-- ==== Sys2Proof/Machine/Requests.lean ====
section
/-! DEFINITION. The meanings of the host requests: each is a request frame that arrives whole and good
(log 1), is queued (R148), taken and dispatched (R150 to R152), and carried out by its owner
(`Machine.carryOut`) by the rule named. -/

namespace Sys2Proof.Machine

/-- The payload of a request: its code and the bytes behind it (R144). -/
def requestPayload (c : ReqCode) (args : List Byte) : List Byte := c.byte :: args

/-- HELLO (R162). -/
def execHello (seq : Byte) (args : List Byte) (s : State) : Host.Outcome State Fault Refusal :=
  hostRequest seq (requestPayload .hello args) s

/-- STATUS (R163). -/
def execStatus (seq : Byte) (args : List Byte) (s : State) : Host.Outcome State Fault Refusal :=
  hostRequest seq (requestPayload .status args) s

/-- RESTART (R164). -/
def execRestart (seq : Byte) (args : List Byte) (s : State) : Host.Outcome State Fault Refusal :=
  hostRequest seq (requestPayload .restart args) s

/-- EVENT_CONFIG (R19). -/
def execEventConfig (seq : Byte) (args : List Byte) (s : State) : Host.Outcome State Fault Refusal :=
  hostRequest seq (requestPayload .eventConfig args) s

/-- EVENT_READ (R18). -/
def execEventRead (seq : Byte) (args : List Byte) (s : State) : Host.Outcome State Fault Refusal :=
  hostRequest seq (requestPayload .eventRead args) s

/-- EVENT_LIST (R20). -/
def execEventList (seq : Byte) (args : List Byte) (s : State) : Host.Outcome State Fault Refusal :=
  hostRequest seq (requestPayload .eventList args) s

/-- EVENT_CLEAR (R22). -/
def execEventClear (seq : Byte) (args : List Byte) (s : State) : Host.Outcome State Fault Refusal :=
  hostRequest seq (requestPayload .eventClear args) s

/-- EVENT_POST (R141). -/
def execEventPost (seq : Byte) (args : List Byte) (s : State) : Host.Outcome State Fault Refusal :=
  hostRequest seq (requestPayload .eventPost args) s

/-- INPUT_CONFIG (R21). -/
def execInputConfig (seq : Byte) (args : List Byte) (s : State) : Host.Outcome State Fault Refusal :=
  hostRequest seq (requestPayload .inputConfig args) s

/-- INPUT_READ (R23). -/
def execInputRead (seq : Byte) (args : List Byte) (s : State) : Host.Outcome State Fault Refusal :=
  hostRequest seq (requestPayload .inputRead args) s

/-- CHANNEL_OPEN (R42). -/
def execChannelOpen (seq : Byte) (args : List Byte) (s : State) : Host.Outcome State Fault Refusal :=
  hostRequest seq (requestPayload .channelOpen args) s

/-- CHANNEL_CLOSE (R43). -/
def execChannelClose (seq : Byte) (args : List Byte) (s : State) : Host.Outcome State Fault Refusal :=
  hostRequest seq (requestPayload .channelClose args) s

/-- ACCEPT (R38). -/
def execAccept (seq : Byte) (args : List Byte) (s : State) : Host.Outcome State Fault Refusal :=
  hostRequest seq (requestPayload .accept args) s

/-- SETTLE (R39). -/
def execSettle (seq : Byte) (args : List Byte) (s : State) : Host.Outcome State Fault Refusal :=
  hostRequest seq (requestPayload .settle args) s

/-- SLOT_CONFIG (R58). -/
def execSlotConfig (seq : Byte) (args : List Byte) (s : State) : Host.Outcome State Fault Refusal :=
  hostRequest seq (requestPayload .slotConfig args) s

/-- SLOT_READ (R57). -/
def execSlotRead (seq : Byte) (args : List Byte) (s : State) : Host.Outcome State Fault Refusal :=
  hostRequest seq (requestPayload .slotRead args) s

/-- SLOT_ON (R62). -/
def execSlotOn (seq : Byte) (args : List Byte) (s : State) : Host.Outcome State Fault Refusal :=
  hostRequest seq (requestPayload .slotOn args) s

/-- SLOT_STOP (R66). -/
def execSlotStop (seq : Byte) (args : List Byte) (s : State) : Host.Outcome State Fault Refusal :=
  hostRequest seq (requestPayload .slotStop args) s

/-- SLOT_CUT (R67). -/
def execSlotCut (seq : Byte) (args : List Byte) (s : State) : Host.Outcome State Fault Refusal :=
  hostRequest seq (requestPayload .slotCut args) s

/-- SLOT_RESET (R65). -/
def execSlotReset (seq : Byte) (args : List Byte) (s : State) : Host.Outcome State Fault Refusal :=
  hostRequest seq (requestPayload .slotReset args) s

/-- SLOT_FAULT_CLEAR (R69). -/
def execSlotFaultClear (seq : Byte) (args : List Byte) (s : State) : Host.Outcome State Fault Refusal :=
  hostRequest seq (requestPayload .slotFaultClear args) s

/-- SLOT_SLEEP (R94). -/
def execSlotSleep (seq : Byte) (args : List Byte) (s : State) : Host.Outcome State Fault Refusal :=
  hostRequest seq (requestPayload .slotSleep args) s

/-- SLOT_WAKE (R95). -/
def execSlotWake (seq : Byte) (args : List Byte) (s : State) : Host.Outcome State Fault Refusal :=
  hostRequest seq (requestPayload .slotWake args) s

/-- SLOT_VERDICT (R82). -/
def execSlotVerdict (seq : Byte) (args : List Byte) (s : State) : Host.Outcome State Fault Refusal :=
  hostRequest seq (requestPayload .slotVerdict args) s

/-- SLOT_HOLD (R80). -/
def execSlotHold (seq : Byte) (args : List Byte) (s : State) : Host.Outcome State Fault Refusal :=
  hostRequest seq (requestPayload .slotHold args) s

/-- SLOT_UNHOLD (R80). -/
def execSlotUnhold (seq : Byte) (args : List Byte) (s : State) : Host.Outcome State Fault Refusal :=
  hostRequest seq (requestPayload .slotUnhold args) s

/-- SLOT_KICK (R101). -/
def execSlotKick (seq : Byte) (args : List Byte) (s : State) : Host.Outcome State Fault Refusal :=
  hostRequest seq (requestPayload .slotKick args) s

/-- SLOT_RECOVERY_CLEAR (R107). -/
def execSlotRecoveryClear (seq : Byte) (args : List Byte) (s : State) : Host.Outcome State Fault Refusal :=
  hostRequest seq (requestPayload .slotRecoveryClear args) s

/-- STAGE_CONFIG (R130). -/
def execStageConfig (seq : Byte) (args : List Byte) (s : State) : Host.Outcome State Fault Refusal :=
  hostRequest seq (requestPayload .stageConfig args) s

/-- STAGE_READ (R132). -/
def execStageRead (seq : Byte) (args : List Byte) (s : State) : Host.Outcome State Fault Refusal :=
  hostRequest seq (requestPayload .stageRead args) s

/-- SHED_CONFIG (R131). -/
def execShedConfig (seq : Byte) (args : List Byte) (s : State) : Host.Outcome State Fault Refusal :=
  hostRequest seq (requestPayload .shedConfig args) s

/-- TIMER_START (R137). -/
def execTimerStart (seq : Byte) (args : List Byte) (s : State) : Host.Outcome State Fault Refusal :=
  hostRequest seq (requestPayload .timerStart args) s

/-- TIMER_STOP (R139). -/
def execTimerStop (seq : Byte) (args : List Byte) (s : State) : Host.Outcome State Fault Refusal :=
  hostRequest seq (requestPayload .timerStop args) s

/-- TIMER_READ (R140). -/
def execTimerRead (seq : Byte) (args : List Byte) (s : State) : Host.Outcome State Fault Refusal :=
  hostRequest seq (requestPayload .timerRead args) s

/-- BAD_CODE_REQUEST (R167): the payload as it stands; dispatch looks at its code (log 25). -/
def execBadCodeRequest (seq : Byte) (payload : List Byte) (s : State) :
    Host.Outcome State Fault Refusal :=
  hostRequest seq payload s

end Sys2Proof.Machine
end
.....
• Assignment: For this exercise, repeat exactly the lines of the data above from the one with "def execChannelClose (seq" down to the one with "SETTLE (R39). -/", both end lines included.

• Worked solution:
def execChannelClose (seq : Byte) (args : List Byte) (s : State) : Host.Outcome State Fault Refusal :=
  hostRequest seq (requestPayload .channelClose args) s

/-- ACCEPT (R38). -/
def execAccept (seq : Byte) (args : List Byte) (s : State) : Host.Outcome State Fault Refusal :=
  hostRequest seq (requestPayload .accept args) s

/-- SETTLE (R39). -/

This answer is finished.